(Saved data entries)
== Segment start ==
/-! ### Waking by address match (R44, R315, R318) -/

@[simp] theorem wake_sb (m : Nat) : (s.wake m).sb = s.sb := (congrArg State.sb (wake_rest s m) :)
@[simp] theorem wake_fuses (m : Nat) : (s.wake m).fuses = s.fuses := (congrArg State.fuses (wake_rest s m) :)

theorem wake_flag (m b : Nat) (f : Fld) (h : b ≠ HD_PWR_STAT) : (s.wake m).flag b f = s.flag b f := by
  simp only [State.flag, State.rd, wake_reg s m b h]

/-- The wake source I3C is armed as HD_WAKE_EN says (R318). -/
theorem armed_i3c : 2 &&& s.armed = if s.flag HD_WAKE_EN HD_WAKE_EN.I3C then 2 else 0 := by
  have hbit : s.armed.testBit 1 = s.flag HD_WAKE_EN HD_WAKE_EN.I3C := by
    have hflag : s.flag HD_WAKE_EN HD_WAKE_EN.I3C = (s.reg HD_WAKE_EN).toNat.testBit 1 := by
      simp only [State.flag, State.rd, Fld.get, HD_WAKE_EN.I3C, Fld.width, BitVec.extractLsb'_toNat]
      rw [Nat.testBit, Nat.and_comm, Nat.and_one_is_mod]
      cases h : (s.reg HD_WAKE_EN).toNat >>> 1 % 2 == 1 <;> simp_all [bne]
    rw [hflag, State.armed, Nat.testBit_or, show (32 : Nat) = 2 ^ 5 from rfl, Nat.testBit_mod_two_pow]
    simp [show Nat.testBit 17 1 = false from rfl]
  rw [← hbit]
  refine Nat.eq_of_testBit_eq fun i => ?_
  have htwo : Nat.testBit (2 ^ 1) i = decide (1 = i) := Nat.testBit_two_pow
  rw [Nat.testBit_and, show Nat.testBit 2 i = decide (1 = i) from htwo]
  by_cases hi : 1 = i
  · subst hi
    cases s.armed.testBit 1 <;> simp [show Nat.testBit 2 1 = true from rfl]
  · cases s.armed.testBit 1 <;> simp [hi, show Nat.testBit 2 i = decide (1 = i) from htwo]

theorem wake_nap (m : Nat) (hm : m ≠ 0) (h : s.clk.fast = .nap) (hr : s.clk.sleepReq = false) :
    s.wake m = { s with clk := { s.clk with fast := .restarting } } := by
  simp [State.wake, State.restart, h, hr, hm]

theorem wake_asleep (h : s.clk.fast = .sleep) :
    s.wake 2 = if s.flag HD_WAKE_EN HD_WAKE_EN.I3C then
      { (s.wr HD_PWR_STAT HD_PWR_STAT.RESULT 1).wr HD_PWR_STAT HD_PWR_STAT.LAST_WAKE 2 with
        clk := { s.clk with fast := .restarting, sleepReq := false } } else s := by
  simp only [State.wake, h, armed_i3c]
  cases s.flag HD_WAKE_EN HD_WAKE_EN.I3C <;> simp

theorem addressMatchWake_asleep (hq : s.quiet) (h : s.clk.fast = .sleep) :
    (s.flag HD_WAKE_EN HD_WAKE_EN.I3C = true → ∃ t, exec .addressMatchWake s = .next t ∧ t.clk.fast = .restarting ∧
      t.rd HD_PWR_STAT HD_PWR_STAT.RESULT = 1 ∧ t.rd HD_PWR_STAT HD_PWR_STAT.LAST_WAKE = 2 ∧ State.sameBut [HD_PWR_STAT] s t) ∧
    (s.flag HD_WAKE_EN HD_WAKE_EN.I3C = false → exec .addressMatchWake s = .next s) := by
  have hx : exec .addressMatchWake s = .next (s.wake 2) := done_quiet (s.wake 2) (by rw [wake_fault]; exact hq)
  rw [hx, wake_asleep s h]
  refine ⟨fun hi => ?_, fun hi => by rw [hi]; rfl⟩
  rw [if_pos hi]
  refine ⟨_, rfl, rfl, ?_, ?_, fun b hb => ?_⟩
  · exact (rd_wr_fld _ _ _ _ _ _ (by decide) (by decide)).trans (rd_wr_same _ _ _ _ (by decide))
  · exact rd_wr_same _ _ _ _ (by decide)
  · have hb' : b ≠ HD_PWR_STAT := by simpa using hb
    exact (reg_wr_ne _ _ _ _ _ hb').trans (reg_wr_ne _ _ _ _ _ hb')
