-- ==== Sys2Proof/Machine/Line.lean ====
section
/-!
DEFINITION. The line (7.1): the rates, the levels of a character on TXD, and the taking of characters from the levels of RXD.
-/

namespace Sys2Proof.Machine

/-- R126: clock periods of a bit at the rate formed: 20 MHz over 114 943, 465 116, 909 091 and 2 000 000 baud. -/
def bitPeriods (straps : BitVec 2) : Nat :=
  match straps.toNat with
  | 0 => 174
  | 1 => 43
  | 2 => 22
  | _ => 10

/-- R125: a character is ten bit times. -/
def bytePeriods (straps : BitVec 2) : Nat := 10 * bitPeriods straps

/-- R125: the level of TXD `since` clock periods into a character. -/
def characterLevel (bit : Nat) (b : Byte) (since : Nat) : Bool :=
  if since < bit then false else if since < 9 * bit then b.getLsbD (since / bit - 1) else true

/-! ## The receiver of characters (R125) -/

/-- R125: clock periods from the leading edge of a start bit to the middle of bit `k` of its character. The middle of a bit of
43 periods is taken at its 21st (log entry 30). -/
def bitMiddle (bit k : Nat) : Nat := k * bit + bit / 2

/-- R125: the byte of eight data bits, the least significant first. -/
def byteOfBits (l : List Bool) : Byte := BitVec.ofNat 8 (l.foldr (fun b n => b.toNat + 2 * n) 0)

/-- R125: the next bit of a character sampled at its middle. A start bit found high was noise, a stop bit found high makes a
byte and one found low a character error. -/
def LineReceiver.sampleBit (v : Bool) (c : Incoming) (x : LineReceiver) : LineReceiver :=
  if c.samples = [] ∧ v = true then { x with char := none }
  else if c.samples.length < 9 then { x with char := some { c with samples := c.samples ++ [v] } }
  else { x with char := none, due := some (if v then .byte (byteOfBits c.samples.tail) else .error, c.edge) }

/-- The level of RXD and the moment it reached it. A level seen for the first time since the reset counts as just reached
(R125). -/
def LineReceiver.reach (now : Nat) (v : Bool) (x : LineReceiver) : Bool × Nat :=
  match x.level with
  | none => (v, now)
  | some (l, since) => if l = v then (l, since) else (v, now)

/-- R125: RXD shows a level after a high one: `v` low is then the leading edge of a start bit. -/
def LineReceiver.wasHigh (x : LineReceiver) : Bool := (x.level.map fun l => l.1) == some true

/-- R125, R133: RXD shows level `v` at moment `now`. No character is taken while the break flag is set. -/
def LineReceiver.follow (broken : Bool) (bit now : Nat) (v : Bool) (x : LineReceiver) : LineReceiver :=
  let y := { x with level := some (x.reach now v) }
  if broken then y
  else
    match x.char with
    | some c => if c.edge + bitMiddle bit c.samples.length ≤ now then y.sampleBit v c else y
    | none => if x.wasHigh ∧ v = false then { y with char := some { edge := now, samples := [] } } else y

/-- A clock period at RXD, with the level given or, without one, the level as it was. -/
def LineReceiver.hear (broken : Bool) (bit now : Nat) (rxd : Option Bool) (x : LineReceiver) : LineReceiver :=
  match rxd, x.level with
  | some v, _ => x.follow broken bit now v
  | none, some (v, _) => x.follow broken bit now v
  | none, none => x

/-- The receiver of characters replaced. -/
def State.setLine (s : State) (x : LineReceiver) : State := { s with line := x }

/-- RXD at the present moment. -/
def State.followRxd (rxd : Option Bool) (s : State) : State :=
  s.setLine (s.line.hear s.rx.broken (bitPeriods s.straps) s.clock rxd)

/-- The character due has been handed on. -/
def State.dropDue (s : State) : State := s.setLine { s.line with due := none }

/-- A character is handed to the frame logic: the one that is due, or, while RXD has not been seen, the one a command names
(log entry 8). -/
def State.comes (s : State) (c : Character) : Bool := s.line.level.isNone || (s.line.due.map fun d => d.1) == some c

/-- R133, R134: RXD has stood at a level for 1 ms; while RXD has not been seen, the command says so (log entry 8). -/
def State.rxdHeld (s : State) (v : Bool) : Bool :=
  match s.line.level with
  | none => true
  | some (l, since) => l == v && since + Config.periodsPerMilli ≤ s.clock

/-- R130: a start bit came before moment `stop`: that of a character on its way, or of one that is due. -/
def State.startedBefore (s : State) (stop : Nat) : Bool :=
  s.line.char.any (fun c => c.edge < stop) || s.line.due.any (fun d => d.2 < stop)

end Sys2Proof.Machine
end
== Segment end ==
== Segment start ==
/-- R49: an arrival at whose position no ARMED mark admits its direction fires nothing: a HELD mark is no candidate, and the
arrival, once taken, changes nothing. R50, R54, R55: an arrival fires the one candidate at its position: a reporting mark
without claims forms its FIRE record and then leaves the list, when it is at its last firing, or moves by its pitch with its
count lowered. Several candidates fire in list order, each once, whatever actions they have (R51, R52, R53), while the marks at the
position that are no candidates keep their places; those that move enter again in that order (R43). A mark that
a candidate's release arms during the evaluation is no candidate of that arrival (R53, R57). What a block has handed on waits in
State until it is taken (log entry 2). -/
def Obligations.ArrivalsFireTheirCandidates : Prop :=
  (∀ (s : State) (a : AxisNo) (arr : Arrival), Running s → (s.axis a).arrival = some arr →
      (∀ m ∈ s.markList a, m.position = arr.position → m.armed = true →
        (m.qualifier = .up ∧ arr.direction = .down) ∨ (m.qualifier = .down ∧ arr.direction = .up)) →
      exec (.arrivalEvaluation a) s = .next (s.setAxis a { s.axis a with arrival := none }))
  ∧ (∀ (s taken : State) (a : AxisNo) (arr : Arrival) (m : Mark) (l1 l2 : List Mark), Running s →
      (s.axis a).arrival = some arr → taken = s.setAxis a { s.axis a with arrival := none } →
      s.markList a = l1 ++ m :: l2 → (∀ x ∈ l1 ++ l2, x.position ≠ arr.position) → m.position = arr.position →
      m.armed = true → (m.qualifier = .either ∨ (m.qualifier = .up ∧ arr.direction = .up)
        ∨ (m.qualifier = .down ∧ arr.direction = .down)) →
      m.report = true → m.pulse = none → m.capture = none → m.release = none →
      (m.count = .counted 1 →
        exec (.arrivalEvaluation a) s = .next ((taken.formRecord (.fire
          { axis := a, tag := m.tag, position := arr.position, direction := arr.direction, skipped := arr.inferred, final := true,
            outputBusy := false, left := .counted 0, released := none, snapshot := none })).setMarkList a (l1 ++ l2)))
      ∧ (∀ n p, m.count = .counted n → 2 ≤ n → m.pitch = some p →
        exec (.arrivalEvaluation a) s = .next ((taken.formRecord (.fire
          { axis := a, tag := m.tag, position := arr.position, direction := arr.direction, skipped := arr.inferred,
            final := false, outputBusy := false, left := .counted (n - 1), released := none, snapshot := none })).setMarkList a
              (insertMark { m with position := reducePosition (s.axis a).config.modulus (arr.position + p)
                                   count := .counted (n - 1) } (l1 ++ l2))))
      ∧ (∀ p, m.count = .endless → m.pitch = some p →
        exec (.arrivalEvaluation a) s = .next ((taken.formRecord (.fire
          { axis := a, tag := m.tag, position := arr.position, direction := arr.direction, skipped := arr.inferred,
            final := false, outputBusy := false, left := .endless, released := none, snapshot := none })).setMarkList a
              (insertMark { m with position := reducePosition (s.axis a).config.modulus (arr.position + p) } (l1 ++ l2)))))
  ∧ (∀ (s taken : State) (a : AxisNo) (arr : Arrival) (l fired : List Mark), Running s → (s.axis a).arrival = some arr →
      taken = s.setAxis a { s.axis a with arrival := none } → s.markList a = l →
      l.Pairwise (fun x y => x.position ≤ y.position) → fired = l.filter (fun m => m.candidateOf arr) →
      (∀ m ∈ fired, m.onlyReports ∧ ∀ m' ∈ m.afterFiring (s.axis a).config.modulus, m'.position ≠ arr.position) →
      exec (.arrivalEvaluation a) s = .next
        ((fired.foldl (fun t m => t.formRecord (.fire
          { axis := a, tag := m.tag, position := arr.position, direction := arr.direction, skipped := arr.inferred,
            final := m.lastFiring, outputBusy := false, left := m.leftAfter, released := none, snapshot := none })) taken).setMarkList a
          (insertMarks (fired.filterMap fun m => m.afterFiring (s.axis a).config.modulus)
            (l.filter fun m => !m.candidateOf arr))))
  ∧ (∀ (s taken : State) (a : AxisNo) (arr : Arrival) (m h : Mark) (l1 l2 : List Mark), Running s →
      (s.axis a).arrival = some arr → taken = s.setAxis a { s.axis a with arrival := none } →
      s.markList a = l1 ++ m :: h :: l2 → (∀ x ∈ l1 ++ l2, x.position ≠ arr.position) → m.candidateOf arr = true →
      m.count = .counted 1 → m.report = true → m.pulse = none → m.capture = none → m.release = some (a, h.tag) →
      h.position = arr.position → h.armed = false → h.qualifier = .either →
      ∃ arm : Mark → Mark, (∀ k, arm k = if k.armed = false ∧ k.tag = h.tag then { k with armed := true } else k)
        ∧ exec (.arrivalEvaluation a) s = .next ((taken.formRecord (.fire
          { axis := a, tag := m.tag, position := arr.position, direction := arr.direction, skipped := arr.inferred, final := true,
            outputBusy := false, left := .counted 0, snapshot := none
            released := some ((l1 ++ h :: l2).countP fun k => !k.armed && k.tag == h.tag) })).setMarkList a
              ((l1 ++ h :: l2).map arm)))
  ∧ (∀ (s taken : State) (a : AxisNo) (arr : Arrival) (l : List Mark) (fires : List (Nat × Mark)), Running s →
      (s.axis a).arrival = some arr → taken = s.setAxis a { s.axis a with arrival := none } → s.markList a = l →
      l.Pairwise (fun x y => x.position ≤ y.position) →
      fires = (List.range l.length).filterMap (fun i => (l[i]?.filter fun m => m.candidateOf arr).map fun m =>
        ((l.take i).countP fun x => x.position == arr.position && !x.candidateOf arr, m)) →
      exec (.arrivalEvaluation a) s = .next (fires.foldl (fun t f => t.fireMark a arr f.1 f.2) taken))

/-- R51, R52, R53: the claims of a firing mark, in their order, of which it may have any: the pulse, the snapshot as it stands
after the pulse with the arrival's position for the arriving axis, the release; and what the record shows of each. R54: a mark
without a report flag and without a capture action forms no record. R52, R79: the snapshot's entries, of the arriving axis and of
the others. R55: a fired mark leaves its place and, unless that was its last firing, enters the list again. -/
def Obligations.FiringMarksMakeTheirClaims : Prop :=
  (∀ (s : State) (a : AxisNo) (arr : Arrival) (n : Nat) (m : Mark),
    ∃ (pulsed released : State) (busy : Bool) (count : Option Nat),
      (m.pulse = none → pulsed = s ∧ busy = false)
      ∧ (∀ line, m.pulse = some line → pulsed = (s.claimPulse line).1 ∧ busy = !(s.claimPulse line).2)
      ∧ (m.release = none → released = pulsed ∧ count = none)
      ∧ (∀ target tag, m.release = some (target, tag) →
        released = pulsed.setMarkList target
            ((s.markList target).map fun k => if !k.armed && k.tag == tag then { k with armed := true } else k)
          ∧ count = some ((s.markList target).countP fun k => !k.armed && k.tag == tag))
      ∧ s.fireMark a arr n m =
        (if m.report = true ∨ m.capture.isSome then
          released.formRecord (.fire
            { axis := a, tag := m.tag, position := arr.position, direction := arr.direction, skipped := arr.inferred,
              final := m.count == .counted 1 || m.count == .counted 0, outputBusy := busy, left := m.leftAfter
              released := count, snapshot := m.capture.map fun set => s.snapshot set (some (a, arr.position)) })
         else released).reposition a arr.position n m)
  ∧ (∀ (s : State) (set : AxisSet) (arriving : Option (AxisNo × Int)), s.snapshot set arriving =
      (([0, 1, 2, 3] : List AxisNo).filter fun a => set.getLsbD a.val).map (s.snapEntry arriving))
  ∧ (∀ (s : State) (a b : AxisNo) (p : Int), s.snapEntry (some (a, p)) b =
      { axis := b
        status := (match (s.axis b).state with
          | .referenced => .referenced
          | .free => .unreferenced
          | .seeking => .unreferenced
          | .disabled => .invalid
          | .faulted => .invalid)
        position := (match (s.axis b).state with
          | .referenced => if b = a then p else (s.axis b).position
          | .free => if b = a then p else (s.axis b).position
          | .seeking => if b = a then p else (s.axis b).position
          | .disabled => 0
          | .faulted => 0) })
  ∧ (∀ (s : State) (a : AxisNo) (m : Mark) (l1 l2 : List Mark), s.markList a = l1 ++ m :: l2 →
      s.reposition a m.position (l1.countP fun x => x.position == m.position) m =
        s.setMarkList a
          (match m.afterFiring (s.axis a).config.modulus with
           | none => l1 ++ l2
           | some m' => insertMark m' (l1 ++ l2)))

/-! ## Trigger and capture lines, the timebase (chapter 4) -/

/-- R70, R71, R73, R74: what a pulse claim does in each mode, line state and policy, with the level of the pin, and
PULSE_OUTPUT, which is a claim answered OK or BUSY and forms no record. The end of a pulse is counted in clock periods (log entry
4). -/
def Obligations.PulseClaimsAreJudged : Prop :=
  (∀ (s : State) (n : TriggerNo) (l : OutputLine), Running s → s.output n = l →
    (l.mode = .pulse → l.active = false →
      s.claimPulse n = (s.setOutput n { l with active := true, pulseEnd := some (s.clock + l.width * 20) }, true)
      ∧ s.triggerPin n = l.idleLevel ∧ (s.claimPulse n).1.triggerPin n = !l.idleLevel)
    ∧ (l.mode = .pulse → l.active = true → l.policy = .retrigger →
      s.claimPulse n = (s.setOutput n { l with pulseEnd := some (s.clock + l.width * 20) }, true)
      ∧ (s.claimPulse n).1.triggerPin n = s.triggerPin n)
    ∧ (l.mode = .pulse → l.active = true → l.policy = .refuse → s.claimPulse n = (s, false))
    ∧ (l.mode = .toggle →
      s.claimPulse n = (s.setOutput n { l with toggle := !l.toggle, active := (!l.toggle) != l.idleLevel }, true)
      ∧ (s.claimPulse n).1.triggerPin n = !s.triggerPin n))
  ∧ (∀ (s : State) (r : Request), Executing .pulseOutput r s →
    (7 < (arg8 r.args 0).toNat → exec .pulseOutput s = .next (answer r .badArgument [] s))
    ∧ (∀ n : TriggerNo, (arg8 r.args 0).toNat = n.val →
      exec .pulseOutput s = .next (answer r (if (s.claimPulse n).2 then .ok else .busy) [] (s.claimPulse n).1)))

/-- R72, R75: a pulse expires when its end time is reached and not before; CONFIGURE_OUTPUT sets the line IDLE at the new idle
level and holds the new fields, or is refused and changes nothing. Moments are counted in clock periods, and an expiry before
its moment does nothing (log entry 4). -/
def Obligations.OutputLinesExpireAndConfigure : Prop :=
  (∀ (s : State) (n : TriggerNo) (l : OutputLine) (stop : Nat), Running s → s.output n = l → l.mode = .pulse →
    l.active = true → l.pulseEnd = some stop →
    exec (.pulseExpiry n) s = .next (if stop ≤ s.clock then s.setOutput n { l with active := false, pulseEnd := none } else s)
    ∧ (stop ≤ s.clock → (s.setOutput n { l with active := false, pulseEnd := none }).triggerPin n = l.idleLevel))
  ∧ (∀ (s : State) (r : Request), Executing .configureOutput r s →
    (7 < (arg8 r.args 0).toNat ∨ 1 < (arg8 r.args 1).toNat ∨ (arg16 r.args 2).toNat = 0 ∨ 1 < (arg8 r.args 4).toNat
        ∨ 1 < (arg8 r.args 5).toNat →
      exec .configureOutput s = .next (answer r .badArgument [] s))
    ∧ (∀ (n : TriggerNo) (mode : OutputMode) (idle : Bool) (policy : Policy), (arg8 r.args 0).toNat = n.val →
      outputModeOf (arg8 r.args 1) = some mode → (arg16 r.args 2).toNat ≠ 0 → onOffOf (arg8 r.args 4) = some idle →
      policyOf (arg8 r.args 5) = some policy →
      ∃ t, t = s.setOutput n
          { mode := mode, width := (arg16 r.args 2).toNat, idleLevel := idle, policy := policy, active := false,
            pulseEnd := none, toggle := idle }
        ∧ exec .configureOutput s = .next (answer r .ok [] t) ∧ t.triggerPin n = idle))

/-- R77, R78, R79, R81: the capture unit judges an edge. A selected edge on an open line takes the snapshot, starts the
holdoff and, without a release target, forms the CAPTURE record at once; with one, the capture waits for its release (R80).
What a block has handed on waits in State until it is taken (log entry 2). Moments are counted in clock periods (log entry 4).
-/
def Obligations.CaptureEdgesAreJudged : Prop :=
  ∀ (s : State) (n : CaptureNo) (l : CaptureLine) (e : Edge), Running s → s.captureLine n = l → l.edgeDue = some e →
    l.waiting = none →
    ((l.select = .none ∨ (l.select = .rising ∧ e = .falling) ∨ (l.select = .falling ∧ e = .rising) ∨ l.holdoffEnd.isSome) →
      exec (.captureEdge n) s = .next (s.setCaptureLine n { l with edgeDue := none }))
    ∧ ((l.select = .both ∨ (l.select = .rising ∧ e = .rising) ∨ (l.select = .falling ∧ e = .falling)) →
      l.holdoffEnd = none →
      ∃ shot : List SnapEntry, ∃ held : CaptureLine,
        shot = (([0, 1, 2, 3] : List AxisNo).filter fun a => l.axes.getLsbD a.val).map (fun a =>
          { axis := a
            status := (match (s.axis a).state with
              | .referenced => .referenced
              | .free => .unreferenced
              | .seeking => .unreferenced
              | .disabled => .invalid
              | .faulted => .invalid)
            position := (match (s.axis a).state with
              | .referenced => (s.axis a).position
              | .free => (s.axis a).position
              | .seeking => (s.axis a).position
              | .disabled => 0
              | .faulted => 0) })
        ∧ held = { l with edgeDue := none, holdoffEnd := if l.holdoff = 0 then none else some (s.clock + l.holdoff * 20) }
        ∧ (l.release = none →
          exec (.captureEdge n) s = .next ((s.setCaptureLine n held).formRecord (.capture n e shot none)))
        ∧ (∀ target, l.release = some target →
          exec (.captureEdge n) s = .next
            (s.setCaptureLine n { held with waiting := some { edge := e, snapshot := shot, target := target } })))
== Segment end ==
Aim of the task:
What are the lines of the data above that include the string "again"? Copy them.

Solved exercise:
position that are no candidates keep their places; those that move enter again in that order (R43). A mark that
the others. R55: a fired mark leaves its place and, unless that was its last firing, enters the list again. -/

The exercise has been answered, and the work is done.